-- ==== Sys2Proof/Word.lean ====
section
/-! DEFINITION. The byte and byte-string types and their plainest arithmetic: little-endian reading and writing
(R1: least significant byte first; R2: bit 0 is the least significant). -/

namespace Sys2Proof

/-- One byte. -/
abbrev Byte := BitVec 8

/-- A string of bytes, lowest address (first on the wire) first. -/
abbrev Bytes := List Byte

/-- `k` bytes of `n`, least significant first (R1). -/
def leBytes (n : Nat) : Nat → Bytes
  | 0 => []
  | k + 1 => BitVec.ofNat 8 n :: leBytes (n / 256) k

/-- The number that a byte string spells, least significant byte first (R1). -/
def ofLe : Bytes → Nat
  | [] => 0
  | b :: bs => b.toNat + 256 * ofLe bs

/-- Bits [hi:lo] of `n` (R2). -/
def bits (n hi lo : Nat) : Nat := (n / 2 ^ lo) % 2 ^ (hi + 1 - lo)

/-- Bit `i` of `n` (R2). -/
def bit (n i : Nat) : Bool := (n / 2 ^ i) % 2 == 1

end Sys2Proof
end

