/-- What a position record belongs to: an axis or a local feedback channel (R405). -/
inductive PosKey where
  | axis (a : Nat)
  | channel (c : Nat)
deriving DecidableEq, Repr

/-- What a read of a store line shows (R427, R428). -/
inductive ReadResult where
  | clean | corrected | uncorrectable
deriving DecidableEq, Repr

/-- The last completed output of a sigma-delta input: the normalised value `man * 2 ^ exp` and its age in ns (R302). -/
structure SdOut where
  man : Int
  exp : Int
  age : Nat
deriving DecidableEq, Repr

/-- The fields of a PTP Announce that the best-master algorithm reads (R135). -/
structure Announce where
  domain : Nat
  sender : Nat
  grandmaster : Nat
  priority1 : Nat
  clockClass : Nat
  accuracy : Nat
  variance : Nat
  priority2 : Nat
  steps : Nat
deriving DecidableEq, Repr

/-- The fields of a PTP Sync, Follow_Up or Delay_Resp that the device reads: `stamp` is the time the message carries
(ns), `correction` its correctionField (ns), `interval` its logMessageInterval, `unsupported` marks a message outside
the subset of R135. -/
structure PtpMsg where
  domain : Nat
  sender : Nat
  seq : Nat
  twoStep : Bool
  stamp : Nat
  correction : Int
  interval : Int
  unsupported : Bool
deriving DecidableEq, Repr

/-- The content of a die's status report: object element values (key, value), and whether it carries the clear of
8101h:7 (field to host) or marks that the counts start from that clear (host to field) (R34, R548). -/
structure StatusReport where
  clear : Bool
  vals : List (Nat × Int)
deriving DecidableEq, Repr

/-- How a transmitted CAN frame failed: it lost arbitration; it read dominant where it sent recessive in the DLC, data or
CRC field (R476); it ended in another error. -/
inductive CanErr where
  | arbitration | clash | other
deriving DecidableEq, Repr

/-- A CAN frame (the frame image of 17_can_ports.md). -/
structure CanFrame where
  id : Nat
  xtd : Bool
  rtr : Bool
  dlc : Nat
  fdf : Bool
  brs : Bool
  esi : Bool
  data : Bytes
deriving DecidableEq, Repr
---------------
TASK OBJECTIVE:
Starting at the first line of the listing, retype every line up to and including the one with "abbrev Byte := BitVec 8".

EXERCISE RESPONSE:
-- ==== Sys2Proof/Word.lean ====
section
/-! DEFINITION. The byte and byte-string types and their plainest arithmetic: little-endian reading and writing
(R1: least significant byte first; R2: bit 0 is the least significant). -/

namespace Sys2Proof

/-- One byte. -/
abbrev Byte := BitVec 8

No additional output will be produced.